> _What the exercise asks_: Examine each line of the data. Copy those that contain the string "setXLate".

Dataset items
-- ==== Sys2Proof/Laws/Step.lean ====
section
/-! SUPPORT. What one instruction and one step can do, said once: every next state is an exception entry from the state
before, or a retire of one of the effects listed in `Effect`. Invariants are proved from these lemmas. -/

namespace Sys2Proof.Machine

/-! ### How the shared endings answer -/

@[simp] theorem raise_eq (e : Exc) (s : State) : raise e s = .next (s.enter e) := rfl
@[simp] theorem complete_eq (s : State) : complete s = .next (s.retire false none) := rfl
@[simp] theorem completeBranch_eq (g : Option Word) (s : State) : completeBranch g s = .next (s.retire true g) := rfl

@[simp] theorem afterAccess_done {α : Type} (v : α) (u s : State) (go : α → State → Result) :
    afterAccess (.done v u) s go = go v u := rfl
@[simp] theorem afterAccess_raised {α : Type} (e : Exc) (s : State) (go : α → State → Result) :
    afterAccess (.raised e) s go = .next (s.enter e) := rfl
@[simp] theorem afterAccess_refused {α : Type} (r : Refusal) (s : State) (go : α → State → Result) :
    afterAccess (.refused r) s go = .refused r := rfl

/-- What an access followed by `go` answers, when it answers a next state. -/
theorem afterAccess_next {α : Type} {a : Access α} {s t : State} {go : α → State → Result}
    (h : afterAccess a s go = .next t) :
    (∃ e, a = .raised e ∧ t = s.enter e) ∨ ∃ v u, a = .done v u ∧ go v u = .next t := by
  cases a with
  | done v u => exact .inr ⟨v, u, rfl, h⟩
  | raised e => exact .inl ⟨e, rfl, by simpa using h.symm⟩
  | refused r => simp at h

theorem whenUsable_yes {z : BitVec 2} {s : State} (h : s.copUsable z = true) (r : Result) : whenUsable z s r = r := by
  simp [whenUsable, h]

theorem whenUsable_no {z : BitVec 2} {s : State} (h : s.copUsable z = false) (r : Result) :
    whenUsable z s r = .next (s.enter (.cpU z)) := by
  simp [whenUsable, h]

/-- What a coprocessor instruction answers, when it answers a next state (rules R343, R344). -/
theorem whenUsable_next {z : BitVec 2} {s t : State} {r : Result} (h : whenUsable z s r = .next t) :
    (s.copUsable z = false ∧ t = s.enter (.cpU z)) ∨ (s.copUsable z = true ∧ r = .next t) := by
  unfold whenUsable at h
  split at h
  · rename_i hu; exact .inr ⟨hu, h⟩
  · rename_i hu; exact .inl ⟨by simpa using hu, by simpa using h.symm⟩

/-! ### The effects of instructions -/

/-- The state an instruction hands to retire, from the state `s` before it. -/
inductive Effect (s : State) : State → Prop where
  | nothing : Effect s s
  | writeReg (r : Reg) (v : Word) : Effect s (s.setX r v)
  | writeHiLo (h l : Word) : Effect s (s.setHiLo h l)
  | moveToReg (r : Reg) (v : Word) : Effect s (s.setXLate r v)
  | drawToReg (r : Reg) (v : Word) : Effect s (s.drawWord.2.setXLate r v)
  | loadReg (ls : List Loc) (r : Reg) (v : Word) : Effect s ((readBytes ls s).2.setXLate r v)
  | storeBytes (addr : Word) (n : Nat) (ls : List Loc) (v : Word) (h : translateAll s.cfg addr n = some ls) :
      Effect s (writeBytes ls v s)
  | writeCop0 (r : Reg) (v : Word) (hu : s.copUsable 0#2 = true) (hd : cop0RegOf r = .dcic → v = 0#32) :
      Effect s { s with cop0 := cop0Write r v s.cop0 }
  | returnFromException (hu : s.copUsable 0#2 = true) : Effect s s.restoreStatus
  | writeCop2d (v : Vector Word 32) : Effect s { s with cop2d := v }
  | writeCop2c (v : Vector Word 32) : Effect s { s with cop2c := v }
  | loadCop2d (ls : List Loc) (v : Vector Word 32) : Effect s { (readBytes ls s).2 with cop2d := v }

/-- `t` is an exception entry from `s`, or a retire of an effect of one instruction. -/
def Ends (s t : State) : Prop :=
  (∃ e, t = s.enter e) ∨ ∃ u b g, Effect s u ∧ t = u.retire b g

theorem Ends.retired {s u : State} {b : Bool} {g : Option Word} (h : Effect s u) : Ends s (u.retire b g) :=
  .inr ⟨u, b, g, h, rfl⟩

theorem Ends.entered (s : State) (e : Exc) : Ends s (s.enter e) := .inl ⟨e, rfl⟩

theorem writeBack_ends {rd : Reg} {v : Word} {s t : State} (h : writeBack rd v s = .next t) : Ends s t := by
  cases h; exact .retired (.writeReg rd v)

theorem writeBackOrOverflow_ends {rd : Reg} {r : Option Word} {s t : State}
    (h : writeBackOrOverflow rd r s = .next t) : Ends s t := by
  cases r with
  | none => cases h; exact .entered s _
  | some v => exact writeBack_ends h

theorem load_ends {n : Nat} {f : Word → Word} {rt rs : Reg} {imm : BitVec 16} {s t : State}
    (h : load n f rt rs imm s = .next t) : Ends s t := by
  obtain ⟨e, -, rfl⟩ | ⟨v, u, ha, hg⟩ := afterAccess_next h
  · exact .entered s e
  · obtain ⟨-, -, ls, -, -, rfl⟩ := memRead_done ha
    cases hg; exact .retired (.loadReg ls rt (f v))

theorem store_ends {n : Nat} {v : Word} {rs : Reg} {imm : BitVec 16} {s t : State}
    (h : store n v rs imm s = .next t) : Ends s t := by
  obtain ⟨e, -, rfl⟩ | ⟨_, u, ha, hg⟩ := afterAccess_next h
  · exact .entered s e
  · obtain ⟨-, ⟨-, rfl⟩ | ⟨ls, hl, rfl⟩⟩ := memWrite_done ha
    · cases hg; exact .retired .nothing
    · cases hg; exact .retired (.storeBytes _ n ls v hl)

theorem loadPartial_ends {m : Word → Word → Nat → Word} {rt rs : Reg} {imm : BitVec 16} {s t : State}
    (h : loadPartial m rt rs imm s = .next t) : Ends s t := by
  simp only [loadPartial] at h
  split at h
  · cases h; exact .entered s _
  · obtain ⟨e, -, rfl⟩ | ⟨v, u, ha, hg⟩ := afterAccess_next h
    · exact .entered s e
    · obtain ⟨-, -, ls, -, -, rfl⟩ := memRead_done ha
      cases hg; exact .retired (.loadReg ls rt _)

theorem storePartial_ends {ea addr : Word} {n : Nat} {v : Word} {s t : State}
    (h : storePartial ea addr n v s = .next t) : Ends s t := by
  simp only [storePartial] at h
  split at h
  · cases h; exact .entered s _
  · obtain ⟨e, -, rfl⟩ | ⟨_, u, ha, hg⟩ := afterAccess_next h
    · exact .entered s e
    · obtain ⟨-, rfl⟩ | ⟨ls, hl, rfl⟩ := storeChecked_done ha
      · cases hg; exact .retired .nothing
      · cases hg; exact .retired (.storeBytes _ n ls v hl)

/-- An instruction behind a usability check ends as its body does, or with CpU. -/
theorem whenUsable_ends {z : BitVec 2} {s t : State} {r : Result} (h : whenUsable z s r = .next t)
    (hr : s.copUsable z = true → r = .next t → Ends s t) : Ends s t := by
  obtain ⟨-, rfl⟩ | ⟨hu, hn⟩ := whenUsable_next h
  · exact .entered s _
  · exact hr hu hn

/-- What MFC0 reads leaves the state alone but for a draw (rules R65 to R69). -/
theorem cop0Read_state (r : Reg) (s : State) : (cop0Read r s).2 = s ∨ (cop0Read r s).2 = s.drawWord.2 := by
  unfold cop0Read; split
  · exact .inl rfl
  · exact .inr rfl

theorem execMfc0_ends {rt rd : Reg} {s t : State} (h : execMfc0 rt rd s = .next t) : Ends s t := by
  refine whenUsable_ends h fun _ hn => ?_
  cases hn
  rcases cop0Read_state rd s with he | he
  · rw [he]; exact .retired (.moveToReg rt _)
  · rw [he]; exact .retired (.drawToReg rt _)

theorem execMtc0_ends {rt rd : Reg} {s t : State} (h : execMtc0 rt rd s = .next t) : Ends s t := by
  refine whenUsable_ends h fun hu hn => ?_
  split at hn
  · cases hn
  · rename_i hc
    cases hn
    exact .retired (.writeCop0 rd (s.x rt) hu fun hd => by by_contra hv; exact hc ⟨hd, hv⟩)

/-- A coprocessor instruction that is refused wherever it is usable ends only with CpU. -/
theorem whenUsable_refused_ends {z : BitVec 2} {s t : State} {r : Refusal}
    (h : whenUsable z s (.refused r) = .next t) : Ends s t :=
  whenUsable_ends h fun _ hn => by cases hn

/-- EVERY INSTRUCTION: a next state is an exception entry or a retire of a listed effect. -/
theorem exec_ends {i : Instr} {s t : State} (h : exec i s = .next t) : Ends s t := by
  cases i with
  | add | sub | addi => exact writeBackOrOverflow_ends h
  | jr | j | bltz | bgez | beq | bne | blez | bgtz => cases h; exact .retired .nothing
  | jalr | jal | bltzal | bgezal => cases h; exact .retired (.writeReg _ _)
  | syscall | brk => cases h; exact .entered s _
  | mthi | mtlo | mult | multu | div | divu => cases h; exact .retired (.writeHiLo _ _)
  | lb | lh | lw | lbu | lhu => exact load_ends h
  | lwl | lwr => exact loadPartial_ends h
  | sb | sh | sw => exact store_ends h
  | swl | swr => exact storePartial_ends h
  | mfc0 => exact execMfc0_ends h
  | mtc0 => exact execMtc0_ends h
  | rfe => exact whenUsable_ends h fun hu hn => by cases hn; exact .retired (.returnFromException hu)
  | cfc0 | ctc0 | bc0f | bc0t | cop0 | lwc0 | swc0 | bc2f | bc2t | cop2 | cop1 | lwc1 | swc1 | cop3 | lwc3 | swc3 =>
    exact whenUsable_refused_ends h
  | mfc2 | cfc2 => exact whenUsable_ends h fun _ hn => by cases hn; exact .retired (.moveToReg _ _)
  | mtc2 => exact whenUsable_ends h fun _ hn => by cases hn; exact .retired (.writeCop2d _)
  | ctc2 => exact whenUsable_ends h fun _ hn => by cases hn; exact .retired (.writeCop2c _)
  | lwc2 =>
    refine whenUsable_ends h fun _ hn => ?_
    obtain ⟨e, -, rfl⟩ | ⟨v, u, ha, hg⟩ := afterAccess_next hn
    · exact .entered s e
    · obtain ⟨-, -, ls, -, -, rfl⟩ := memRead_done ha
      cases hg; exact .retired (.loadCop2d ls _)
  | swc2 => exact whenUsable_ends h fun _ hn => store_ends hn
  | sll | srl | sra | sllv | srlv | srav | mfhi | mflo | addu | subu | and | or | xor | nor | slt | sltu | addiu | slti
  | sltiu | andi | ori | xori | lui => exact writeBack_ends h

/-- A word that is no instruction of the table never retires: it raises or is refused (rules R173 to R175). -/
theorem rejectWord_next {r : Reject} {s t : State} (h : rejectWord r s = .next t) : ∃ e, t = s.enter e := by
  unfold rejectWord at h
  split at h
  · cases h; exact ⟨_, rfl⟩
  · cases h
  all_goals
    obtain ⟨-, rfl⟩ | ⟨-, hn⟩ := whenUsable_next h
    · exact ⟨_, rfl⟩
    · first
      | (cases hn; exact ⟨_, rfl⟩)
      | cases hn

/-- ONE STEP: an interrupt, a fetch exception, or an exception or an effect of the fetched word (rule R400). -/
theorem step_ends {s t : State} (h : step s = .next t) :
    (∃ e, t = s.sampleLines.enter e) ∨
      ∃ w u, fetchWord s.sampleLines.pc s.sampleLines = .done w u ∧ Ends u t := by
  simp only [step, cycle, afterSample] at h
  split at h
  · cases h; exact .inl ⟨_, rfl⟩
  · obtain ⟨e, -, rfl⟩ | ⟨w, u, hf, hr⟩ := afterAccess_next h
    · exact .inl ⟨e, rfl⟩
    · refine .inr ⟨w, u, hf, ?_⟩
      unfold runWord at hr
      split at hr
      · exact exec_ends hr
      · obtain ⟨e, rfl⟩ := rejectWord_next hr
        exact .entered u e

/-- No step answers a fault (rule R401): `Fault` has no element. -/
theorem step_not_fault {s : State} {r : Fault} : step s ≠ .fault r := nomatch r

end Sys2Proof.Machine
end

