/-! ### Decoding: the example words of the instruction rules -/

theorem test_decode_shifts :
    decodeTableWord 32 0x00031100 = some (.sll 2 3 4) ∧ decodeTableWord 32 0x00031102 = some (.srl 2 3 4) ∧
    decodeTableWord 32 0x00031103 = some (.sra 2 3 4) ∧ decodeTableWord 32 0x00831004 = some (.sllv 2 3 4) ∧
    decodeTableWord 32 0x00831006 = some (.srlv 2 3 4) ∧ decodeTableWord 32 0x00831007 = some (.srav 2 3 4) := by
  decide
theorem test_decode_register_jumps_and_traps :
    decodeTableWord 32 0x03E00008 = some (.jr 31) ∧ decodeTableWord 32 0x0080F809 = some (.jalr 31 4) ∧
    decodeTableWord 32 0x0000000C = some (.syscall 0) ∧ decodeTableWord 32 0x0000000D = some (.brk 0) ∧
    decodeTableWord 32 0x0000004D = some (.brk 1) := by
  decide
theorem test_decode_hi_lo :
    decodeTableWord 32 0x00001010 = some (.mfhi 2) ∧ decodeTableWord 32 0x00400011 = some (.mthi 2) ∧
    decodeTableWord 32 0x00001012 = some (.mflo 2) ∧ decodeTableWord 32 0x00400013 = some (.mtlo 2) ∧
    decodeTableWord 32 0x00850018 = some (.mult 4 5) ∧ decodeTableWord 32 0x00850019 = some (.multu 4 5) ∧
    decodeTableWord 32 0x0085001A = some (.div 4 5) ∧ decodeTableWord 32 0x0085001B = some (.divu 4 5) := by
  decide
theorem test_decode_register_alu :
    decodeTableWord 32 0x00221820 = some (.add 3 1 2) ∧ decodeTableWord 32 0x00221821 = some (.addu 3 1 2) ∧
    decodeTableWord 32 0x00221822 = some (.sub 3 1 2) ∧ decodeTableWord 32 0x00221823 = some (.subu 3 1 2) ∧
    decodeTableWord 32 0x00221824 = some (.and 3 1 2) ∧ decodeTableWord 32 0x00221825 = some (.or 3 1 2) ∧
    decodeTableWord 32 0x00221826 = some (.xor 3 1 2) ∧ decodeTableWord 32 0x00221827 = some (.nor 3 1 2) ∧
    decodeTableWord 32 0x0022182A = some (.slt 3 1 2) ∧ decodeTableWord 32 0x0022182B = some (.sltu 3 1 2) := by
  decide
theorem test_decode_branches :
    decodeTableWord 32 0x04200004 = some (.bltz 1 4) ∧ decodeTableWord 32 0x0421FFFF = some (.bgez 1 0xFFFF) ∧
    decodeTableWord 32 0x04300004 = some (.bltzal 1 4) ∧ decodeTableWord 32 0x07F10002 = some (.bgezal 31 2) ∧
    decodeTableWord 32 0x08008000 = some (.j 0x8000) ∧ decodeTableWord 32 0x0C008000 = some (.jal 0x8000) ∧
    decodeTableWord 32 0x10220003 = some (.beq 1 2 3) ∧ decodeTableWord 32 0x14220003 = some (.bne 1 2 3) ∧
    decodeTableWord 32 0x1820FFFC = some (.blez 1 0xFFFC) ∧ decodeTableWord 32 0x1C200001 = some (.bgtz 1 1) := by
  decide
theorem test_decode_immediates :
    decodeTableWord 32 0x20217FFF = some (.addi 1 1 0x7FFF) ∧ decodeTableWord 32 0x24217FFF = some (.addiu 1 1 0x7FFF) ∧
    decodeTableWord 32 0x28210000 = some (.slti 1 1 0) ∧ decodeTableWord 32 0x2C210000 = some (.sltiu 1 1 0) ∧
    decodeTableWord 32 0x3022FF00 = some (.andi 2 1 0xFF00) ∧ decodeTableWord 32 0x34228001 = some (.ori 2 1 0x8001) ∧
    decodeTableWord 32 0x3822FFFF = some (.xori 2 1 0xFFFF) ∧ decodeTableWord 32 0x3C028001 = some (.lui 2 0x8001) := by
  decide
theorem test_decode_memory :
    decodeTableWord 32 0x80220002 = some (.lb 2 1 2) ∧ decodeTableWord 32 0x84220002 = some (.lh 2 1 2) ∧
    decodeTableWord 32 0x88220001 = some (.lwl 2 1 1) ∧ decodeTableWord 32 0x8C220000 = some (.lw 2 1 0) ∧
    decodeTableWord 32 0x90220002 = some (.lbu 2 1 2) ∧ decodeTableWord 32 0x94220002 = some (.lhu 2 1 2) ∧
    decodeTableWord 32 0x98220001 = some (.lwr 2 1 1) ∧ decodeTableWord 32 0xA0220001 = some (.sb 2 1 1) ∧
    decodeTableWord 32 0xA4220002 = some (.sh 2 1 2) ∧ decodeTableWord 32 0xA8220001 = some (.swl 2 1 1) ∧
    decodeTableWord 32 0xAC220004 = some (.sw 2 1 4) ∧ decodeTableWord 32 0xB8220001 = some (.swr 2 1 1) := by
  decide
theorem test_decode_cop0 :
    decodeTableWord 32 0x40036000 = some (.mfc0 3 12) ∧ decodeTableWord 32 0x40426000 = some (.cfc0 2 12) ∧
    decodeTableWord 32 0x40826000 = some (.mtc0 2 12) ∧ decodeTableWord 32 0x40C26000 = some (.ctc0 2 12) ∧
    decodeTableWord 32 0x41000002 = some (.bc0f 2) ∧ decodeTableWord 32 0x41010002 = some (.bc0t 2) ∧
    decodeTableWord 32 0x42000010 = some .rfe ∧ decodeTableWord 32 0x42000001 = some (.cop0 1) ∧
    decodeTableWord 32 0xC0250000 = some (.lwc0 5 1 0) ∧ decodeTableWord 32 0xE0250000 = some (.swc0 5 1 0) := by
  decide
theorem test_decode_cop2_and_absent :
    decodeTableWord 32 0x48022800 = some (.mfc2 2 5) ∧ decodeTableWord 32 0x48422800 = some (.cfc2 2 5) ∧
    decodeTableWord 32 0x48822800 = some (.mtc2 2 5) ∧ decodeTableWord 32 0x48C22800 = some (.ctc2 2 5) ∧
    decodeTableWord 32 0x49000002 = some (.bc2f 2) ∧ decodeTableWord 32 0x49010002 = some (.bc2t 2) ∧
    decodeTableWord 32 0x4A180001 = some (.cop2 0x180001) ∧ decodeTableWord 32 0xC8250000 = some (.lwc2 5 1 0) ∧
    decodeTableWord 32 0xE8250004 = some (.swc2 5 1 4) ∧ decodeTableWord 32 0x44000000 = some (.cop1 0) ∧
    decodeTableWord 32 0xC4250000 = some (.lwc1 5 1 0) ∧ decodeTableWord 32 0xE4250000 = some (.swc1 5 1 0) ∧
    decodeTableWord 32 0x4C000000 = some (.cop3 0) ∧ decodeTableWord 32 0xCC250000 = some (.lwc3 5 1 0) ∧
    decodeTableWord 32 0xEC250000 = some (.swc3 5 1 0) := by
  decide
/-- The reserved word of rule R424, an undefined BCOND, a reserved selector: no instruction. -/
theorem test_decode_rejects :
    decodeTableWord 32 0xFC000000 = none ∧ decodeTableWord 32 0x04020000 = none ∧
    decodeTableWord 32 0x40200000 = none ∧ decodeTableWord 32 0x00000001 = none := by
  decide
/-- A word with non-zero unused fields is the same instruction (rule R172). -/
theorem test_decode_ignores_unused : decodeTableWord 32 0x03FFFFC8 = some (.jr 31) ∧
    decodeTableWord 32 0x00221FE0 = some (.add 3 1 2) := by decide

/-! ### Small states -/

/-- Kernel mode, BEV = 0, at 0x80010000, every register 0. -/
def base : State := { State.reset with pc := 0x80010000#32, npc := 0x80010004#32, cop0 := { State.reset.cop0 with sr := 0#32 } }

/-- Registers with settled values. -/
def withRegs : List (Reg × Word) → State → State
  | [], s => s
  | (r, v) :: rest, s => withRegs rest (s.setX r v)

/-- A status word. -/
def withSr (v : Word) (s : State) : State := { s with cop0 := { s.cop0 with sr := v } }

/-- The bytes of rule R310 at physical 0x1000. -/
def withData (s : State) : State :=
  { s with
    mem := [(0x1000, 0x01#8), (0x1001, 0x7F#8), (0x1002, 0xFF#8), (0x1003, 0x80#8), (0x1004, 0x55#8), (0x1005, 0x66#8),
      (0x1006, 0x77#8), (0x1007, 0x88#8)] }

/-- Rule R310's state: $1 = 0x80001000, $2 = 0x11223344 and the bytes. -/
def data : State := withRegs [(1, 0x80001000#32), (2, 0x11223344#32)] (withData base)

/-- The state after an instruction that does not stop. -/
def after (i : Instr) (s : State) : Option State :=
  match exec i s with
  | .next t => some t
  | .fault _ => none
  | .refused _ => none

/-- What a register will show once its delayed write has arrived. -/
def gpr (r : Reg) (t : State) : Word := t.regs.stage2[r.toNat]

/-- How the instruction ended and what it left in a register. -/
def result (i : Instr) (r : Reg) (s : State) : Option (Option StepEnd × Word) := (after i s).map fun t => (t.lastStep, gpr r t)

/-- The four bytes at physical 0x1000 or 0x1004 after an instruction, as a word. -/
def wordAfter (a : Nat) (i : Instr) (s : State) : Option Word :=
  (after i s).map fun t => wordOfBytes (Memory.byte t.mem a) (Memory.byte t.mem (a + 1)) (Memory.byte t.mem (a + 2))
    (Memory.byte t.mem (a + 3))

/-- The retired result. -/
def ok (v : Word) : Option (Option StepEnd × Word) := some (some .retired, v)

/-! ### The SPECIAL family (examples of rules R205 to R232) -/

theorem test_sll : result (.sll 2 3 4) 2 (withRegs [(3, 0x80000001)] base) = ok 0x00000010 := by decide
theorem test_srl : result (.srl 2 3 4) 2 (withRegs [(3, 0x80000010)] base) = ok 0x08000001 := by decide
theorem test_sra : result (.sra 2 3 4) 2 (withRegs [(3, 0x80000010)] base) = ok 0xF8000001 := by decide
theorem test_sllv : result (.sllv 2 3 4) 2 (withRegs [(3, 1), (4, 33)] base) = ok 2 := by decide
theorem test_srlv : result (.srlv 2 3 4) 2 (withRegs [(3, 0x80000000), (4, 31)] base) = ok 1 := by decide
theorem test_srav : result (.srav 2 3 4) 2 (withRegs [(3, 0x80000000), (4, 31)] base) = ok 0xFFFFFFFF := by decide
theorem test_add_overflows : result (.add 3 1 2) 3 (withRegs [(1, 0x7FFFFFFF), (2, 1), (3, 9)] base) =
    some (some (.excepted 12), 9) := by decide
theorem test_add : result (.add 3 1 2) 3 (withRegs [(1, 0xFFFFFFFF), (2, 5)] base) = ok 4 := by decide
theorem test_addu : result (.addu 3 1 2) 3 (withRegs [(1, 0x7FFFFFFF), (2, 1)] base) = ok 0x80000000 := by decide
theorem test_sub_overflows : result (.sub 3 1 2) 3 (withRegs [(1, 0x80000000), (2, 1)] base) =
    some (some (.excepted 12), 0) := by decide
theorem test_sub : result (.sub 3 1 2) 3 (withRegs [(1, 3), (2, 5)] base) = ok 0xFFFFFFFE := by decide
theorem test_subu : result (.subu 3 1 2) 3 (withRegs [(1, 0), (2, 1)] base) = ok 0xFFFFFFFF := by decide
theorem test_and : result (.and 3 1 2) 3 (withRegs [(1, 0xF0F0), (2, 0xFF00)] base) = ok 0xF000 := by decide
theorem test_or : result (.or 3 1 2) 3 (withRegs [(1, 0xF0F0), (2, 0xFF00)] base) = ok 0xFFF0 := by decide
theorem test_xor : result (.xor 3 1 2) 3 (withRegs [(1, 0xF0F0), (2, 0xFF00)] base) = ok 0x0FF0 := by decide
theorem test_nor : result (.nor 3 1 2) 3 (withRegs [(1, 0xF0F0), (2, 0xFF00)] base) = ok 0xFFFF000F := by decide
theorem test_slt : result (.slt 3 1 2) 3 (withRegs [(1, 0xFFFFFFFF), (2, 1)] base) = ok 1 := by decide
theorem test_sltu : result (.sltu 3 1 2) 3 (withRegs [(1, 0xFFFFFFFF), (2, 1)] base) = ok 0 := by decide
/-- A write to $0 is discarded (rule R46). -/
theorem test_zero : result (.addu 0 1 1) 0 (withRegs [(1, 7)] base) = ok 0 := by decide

> _Response_:
  | moveToReg (r : Reg) (v : Word) : Effect s (s.setXLate r v)
  | drawToReg (r : Reg) (v : Word) : Effect s (s.drawWord.2.setXLate r v)
  | loadReg (ls : List Loc) (r : Reg) (v : Word) : Effect s ((readBytes ls s).2.setXLate r v)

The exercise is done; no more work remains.